Spinal cord tumours

Your spinal cord is a soft, ribbon-like bundle of nerves that runs from the base of your brain down through the bones of your spine (the vertebrae). It carries the signals that let you move, feel and control your bladder and bowel. A spinal cord tumour is an abnormal growth of cells inside or around this cord and the column of bone that protects it.

Doctors describe these growths in two important ways. First, by whether they are benign or malignant. Benign means non-cancerous: the growth does not spread to other parts of the body, though it can still cause problems by pressing on the cord. Malignant means cancerous: the cells can grow into nearby tissue and, in some cases, spread elsewhere.

Second, doctors describe a tumour by where it sits. According to the Cleveland Clinic, growths outside the spinal cord's covering, often in the bones of the spine, make up roughly 55% of cases; growths inside the covering but outside the cord itself make up about 40%; and growths inside the cord tissue are the least common, at around 5%. Most spinal tumours overall are not growths that started in the spine at all, but cancer that has travelled there from elsewhere in the body (covered below).

It helps to keep perspective. Primary spinal cord tumours, ones that begin in the spine or cord, are uncommon. Cancer Research UK notes they account for only about 3 in every 100 brain and spinal tumours. Knowing what you are dealing with is the first step toward calm, clear decisions.
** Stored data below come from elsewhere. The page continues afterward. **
-- ==== Sys2Proof/Certificates/Slice0/Obligations.lean ====
section
/-! DEFINITION. The statements for the provers. A statement that rests on one of the spec's own decisions (D<n> of
92_eei_decisions.md), on its general-knowledge table (I1 of 93_implementation_defined.md) or on a choice of the model
(log <n>) says so in its docstring. -/

open Sys2Proof Sys2Proof.Machine

/-! ## Encoding -/

/-- Decoding the encoding of any operation, with any operands and any bytes after it, gives it back. The byte form is
the model's own choice (log 2); every operation is well-formed (30_encoding.md R90). -/
def Obligations.DecodeOfEncode : Prop :=
  ∀ (i : Instr) (rest : List Byte), decode (encode i ++ rest) = .ok (i, rest)

/-- Words of the opcode table decode to operations of their rows, one or more per family. Which operation a word that
several send stands for, and the byte form, are the model's choice (log 2). -/
def Obligations.TableWordsDecode : Prop :=
  decodeTableWord 16 0b000000001 = some .clear ∧
  decodeTableWord 16 0b000000010 = some .home ∧
  decodeTableWord 16 0b010000101 = some (.setCursor 5 0) ∧
  decodeTableWord 16 0b000001000 = some .noDisplay ∧
  decodeTableWord 16 0b000001100 = some .display ∧
  decodeTableWord 16 0b000011000 = some .scrollDisplayLeft ∧
  decodeTableWord 16 0b000011100 = some .scrollDisplayRight ∧
  decodeTableWord 16 0b000000110 = some .leftToRight ∧
  decodeTableWord 16 0b001010000 = some (.createChar 2 ⟨0, 0, 0, 0, 0, 0, 0, 0⟩) ∧
  decodeTableWord 16 0b101000001 = some (.write 0x41) ∧
  decodeTableWord 16 0b000101000 = some (.begin 0 2 .font5x8) ∧
  decodeTableWord 16 0b000000000 = some (.command 0) ∧
  decode [0x28, 0x02, 16, 2, 0] = .ok (.begin 16 2 .font5x8, [])

/-- The word an operation sends fits its row of the opcode table, from every state whose HD_ENC is the spec's:
30_encoding.md R94. `createChar`'s further words are data words; the row of `begin` is its function-set byte. The values
are general knowledge (I1, log 5). -/
def Obligations.SentWordFitsTableRow : Prop :=
  (∀ (i : Instr) (s : State) (w : BusWord) (ws : List BusWord), s.cfg.hdEnc = HdEnc.standard →
    opWords i s = w :: ws →
    i.op.tableRow.fits w.bits = true ∧ ∀ x ∈ ws, x.bits.getLsbD 8 = true) ∧
  (∀ f : FnFlags, OpName.begin.tableRow.fits (bus9 false (encFn HdEnc.standard f)) = true)

/-- The instruction bytes for every value of the register fields (30_encoding.md R84; the tables of 95_test_vectors.md
section 2.3), HD_ENC having the spec's values, which are general knowledge (I1, log 5). -/
def Obligations.InstructionBytes : Prop :=
  (∀ c : CtlFlags, (encCtl HdEnc.standard c).toNat = 8 + 4 * c.D.read.toNat + 2 * c.C.read.toNat + c.B.read.toNat) ∧
  (∀ g : EntFlags, (encEnt HdEnc.standard g).toNat = 4 + 2 * g.ID.read.toNat + g.SH.read.toNat) ∧
  (∀ f : FnFlags,
    (encFn HdEnc.standard f).toNat = 32 + 16 * f.DL.toNat + 8 * f.N.read.toNat + 4 * f.F.read.toNat) ∧
  shiftLeftByte HdEnc.standard = 0x18 ∧ shiftRightByte HdEnc.standard = 0x1C ∧
  HdEnc.standard.clear = 0x01 ∧ HdEnc.standard.home = 0x02

/-- The address bytes (30_encoding.md R86): the DDRAM byte is `0x80 | sum` truncated to 8 bits (the spec's decision D21),
with bit 7 set; the CGRAM byte is 0x40 plus eight times the low three bits of the location. HD_ENC has the spec's values,
which are general knowledge (I1, log 5). -/
def Obligations.AddressBytes : Prop :=
  (∀ (col : Byte) (r : Nat), r < 4 →
    ddramByte HdEnc.standard col r =
      BitVec.ofNat 8 (0x80 ||| (col.toNat + (([0x00, 0x40, 0x14, 0x54] : List Nat)[r]?).getD 0)) ∧
    (ddramByte HdEnc.standard col r).getLsbD 7 = true) ∧
  (∀ location : Byte, (cgramByte HdEnc.standard location).toNat = 0x40 + 8 * (location.toNat % 8))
Spinal cord tumours are usually grouped by their location, because location strongly affects symptoms and treatment. The three main groups are:

• Extradural (or epidural) tumours sit outside the dura, the tough membrane that wraps the cord. They most often involve the bones of the spine. This is the group most commonly linked to cancer that has spread from elsewhere.
• Intradural-extramedullary tumours sit inside the dura but outside the cord itself. Common examples include meningiomas (growths of the cord's covering), schwannomas and neurofibromas (growths arising from the nerve sheaths). These are very often benign.
• Intramedullary tumours grow within the cord tissue itself. The two most common are ependymomas (from the cells lining the cord's fluid channels) and astrocytomas (from supporting cells called glia). A less common type, haemangioblastoma, arises from blood-vessel cells.
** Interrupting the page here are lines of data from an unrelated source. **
-- ==== Sys2Proof/Laws/Transmit.lean ====
section
/-! SUPPORT. What `transmit` and the senders do: they append events and change nothing else. -/

namespace Sys2Proof.Machine

/-- A transmission of a legal width appends its variant's events. -/
theorem transmit_eq (v : Byte) (m : Mode) {w : Nat} (hw : w = 4 ∨ w = 8) (s : State) :
    transmit v m w s = s.emit (txEvents s.cfg v m w) := by
  simp [transmit, hw]

/-- Sending a byte appends `sendEvents` (40_transmission.md R115). -/
theorem send_eq (v : Byte) (m : Mode) {s : State} (h : s.fault = none) :
    send v m s = s.emit (sendEvents s.cfg v m) := by
  unfold send sendEvents sendValues
  split
  · simp [transmit_eq, *]
  · simp [perform, transmit_eq, h]

theorem sendCmd_eq (v : Byte) {s : State} (h : s.fault = none) :
    sendCmd v s = s.emit (sendEvents s.cfg v .command) := send_eq v .command h

theorem sendData_eq (v : Byte) {s : State} (h : s.fault = none) :
    sendData v s = s.emit (sendEvents s.cfg v .data) := send_eq v .data h

theorem sendInstr_eq (byte : HdEnc → Byte) {s : State} (h : s.fault = none) :
    sendInstr byte s = s.emit (sendEvents s.cfg (byte s.cfg.hdEnc) .command) := send_eq _ .command h

theorem sendFn_eq {s : State} (h : s.fault = none) :
    sendFn s = s.emit (sendEvents s.cfg (encFn s.cfg.hdEnc s.fn) .command) := send_eq _ .command h

theorem sendCtl_eq {s : State} (h : s.fault = none) :
    sendCtl s = s.emit (sendEvents s.cfg (encCtl s.cfg.hdEnc s.ctl) .command) := send_eq _ .command h

theorem sendEnt_eq {s : State} (h : s.fault = none) :
    sendEnt s = s.emit (sendEvents s.cfg (encEnt s.cfg.hdEnc s.ent) .command) := send_eq _ .command h

end Sys2Proof.Machine
end

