-- ==== Sys2Proof/Tests/Slice0.lean ====
section
/-! SUPPORT. Tests and witnesses. Expected values are those of spec/95_test_vectors.md (the vector is named in the
docstring), of the opcode table's patterns, or computed by hand from the rule named. `witness_<Name>` shows states and
operands that meet every hypothesis of `Obligations.<Name>`. -/

namespace Sys2Proof.Tests

open Sys2Proof Sys2Proof.Machine

/-! ## Configurations of 40_transmission.md and 95_test_vectors.md -/

def dir8Wiring : DirectWiring := { rs := 12, rw := some 10, en := 11, data := [2, 3, 4, 5, 6, 7, 8, 9], bw := 8 }

def srlWiring : ShiftRegWiring :=
  { sdata := 11, sclk := 12, latch := some 10, enPin := some 9, rsPos := 0, enPos := none, rwPos := none
    dataPos := [4, 5, 6, 7], bw := 4 }

def sreWiring : ShiftRegWiring :=
  { sdata := 11, sclk := 12, latch := none, enPin := none, rsPos := 1, enPos := some 3, rwPos := some 2
    dataPos := [4, 5, 6, 7], bw := 4 }

/-- A shift register with a dedicated enable pin and no latch: the third shape of 40_transmission.md R105. -/
def srpWiring : ShiftRegWiring := { srlWiring with latch := none }

def withWiring (w : Wiring) : Config := { wiring := w, timing := Timing.default, srWordBits := 8, hdEnc := HdEnc.standard }

def dir8 : Config := withWiring (.direct dir8Wiring)
def srl : Config := withWiring (.shiftReg srlWiring)
def sre : Config := withWiring (.shiftReg sreWiring)
def srp : Config := withWiring (.shiftReg srpWiring)
def cb8 : Config := withWiring (.callback { cb := 0, bw := 8 })
def cb4 : Config := withWiring (.callback { cb := 0, bw := 4 })

/-! ## Small states and readers -/

/-- A ready block as `begin(16, rows, Font5x8)` leaves its registers, its trace emptied so that a test sees only the new
events. -/
def readyState (cfg : Config) (rows : Byte) : State :=
  { State.constructed cfg with
    phase := .ready
    fn := { DL := cfg.bw == 8, N := Reg.holding (decide (2 ≤ rows.toNat)), F := Reg.holding false }
    ctl := { D := Reg.holding true, C := Reg.holding false, B := Reg.holding false }
    ent := { ID := Reg.holding true, SH := Reg.holding false }
    lineCount := Reg.holding rows
    currentLine := Reg.holding 0
    numCols := Reg.holding 16 }

/-- The ready block of section 2.6: CB8, two lines. -/
def r8 : State := readyState cb8 2

def ctlOf (d c b : Bool) : CtlFlags := { D := Reg.holding d, C := Reg.holding c, B := Reg.holding b }

def entOf (id sh : Bool) : EntFlags := { ID := Reg.holding id, SH := Reg.holding sh }

def nextOf (o : Host.Outcome State Fault Refusal) : Option State :=
  match o with
  | .next t => some t
  | .fault _ => none
  | .refused _ => none

/-- The events a step of a block adds to an empty trace. -/
def eventsOf (i : Instr) (s : State) : Option (List Event) := (nextOf (exec i s)).map (fun t => t.trace)

/-- The bus word `0:v` under CB8. -/
def cmd8 (v : Byte) : List Event := [.call v .command 8, .delay 100]

/-- The bus word `1:v` under CB8. -/
def dat8 (v : Byte) : List Event := [.call v .data 8, .delay 100]

def levels (ps : List Pin) (s : State) : List (Option Level) := ps.map (fun p => level s.trace p)

/-! ## Construction: one ill-formed term for each check, refused -/

theorem test_examples_wellFormed :
    Config.dir4.wf ∧ dir8.wf ∧ srl.wf ∧ sre.wf ∧ srp.wf ∧ cb8.wf ∧ cb4.wf := by decide

/-- F12. -/
theorem test_refused_bw : construct (withWiring (.callback { cb := 0, bw := 6 })) = .refused (.cfgInvalid .bw) := rfl

/-- F9. -/
theorem test_refused_dataLen :
    construct (withWiring (.direct { rs := 12, rw := none, en := 11, data := [5, 4, 3], bw := 4 })) =
      .refused (.cfgInvalid .dataLen) := rfl

/-- F10. -/
theorem test_refused_pinDup :
    construct (withWiring (.direct { rs := 12, rw := none, en := 12, data := [5, 4, 3, 2], bw := 4 })) =
      .refused (.cfgInvalid .pinDup) := rfl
Tumours are also given a grade, a measure of how the cells look under the microscope and how quickly they tend to grow. Low-grade means slow-growing; high-grade means faster-growing. As Cancer Research UK explains, grade is one of several factors that shape treatment and outlook.

A separate, very important category is metastatic (secondary) spinal tumours, cancer cells that have spread to the spine from a cancer that began somewhere else, such as the breast, lung, prostate, kidney or thyroid. These are the most common spinal tumours in adults and are managed somewhat differently from primary tumours.
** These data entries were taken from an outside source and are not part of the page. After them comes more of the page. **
-- ==== Sys2Proof/Syntax.lean ====
section
/-! DEFINITION. The commands of the block, one constructor per row of the table of operations and
events, and the operands that carry what the outside world brings: a bus access, a measured
value, a received frame, a board level.

Conventions. `m` is a master ID (R504), `r` a rail, `n` a phase, `c` a feed channel or a cluster,
`b` a battery string, `p` a port. Voltages are in the unit that the rule of the row names (mV
unless it says otherwise), temperatures in 0.1 °C. -/

namespace Sys2Proof

/-- One register write of a transaction: its byte address (R69) and its value. -/
structure RegWr where
  addr : Nat
  val : W32
  deriving DecidableEq, Repr

/-- A memory access of a master (R475 to R485): `wr` is the data of a write, `bad` how many of
the word's 20 symbols the read finds in error and `sym` which one (R96), `waited` how many CORE
cycles this access has waited and `rivals` the other accesses (their master of R479, cycles
waited) that ask for the same bank in the same cycle. `task` is the task that makes it, when a cluster
makes it for one (R113). -/
structure MemReq where
  m : Nat
  addr : Nat
  size : Nat
  wr : Option W64
  bad : Nat
  sym : Nat
  waited : Nat
  rivals : List (Nat × Nat)
  task : Option Nat
  deriving DecidableEq, Repr

/-- The run of a task that reaches its deadline (R113): whether it finished, the time it took in CORE
cycles (R121), and the observations its rules judge: for SENSE_CHK (phase, 1 where the raw code is STUCK
and 0 otherwise, 0) of R192, for THERM (input, `M_now`, `M_then`) of R379 with input 16 the die. -/
structure TaskRun where
  id : Nat
  fin : Bool
  cyc : Nat
  obs : List (Nat × Int × Int)
  deriving DecidableEq, Repr

/-- When a command comes, by the module's own clocks: the CORE cycle in the major frame (R236), and the
phases whose pulse start has come since the last command that told of pulse starts (R149). -/
structure Instant where
  cyc : Nat
  starts : List Nat
  deriving DecidableEq, Repr

/-- What a comparator sees of its input (R156): the code of the input in Q1.15 of its range, and the PWM
cycles since the phase's pulse start (R170, R171). -/
structure Crossing where
  x : Int
  pwm : Nat
  deriving DecidableEq, Repr

/-- A decimated sample set of a rail (R155, R209), as the converters deliver it before correction (R160):
VSNS, the members' currents and the latest samples of GIN0 to GIN3, in Q1.15 of their ranges; the words
of CLE table 3 that the lane found uncorrectable, by their index (R226); the trace units whose bank queue
is full (R237). -/
structure Sample where
  y : Int
  cur : List (Nat × Int)
  poison : List Nat
  full : List Nat
  gin : List Int
  t : Instant
  deriving DecidableEq, Repr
For most people, the honest answer is that the exact cause of a primary spinal cord tumour is not known. Tumours form when cells acquire errors in the genes that control how they grow and divide, but why this happens in a particular person is usually unclear. Importantly, nothing you did caused it.

A small number of people have an inherited condition that raises the risk. Mayo Clinic and the Cleveland Clinic list the main ones:

• Neurofibromatosis type 1 (NF1) and type 2 (NF2) — inherited conditions that predispose to growths on nerves and nerve coverings.
• Von Hippel-Lindau disease (VHL) — an inherited condition linked to blood-vessel tumours (haemangioblastomas) in the spinal cord, brain and retina, among other growths.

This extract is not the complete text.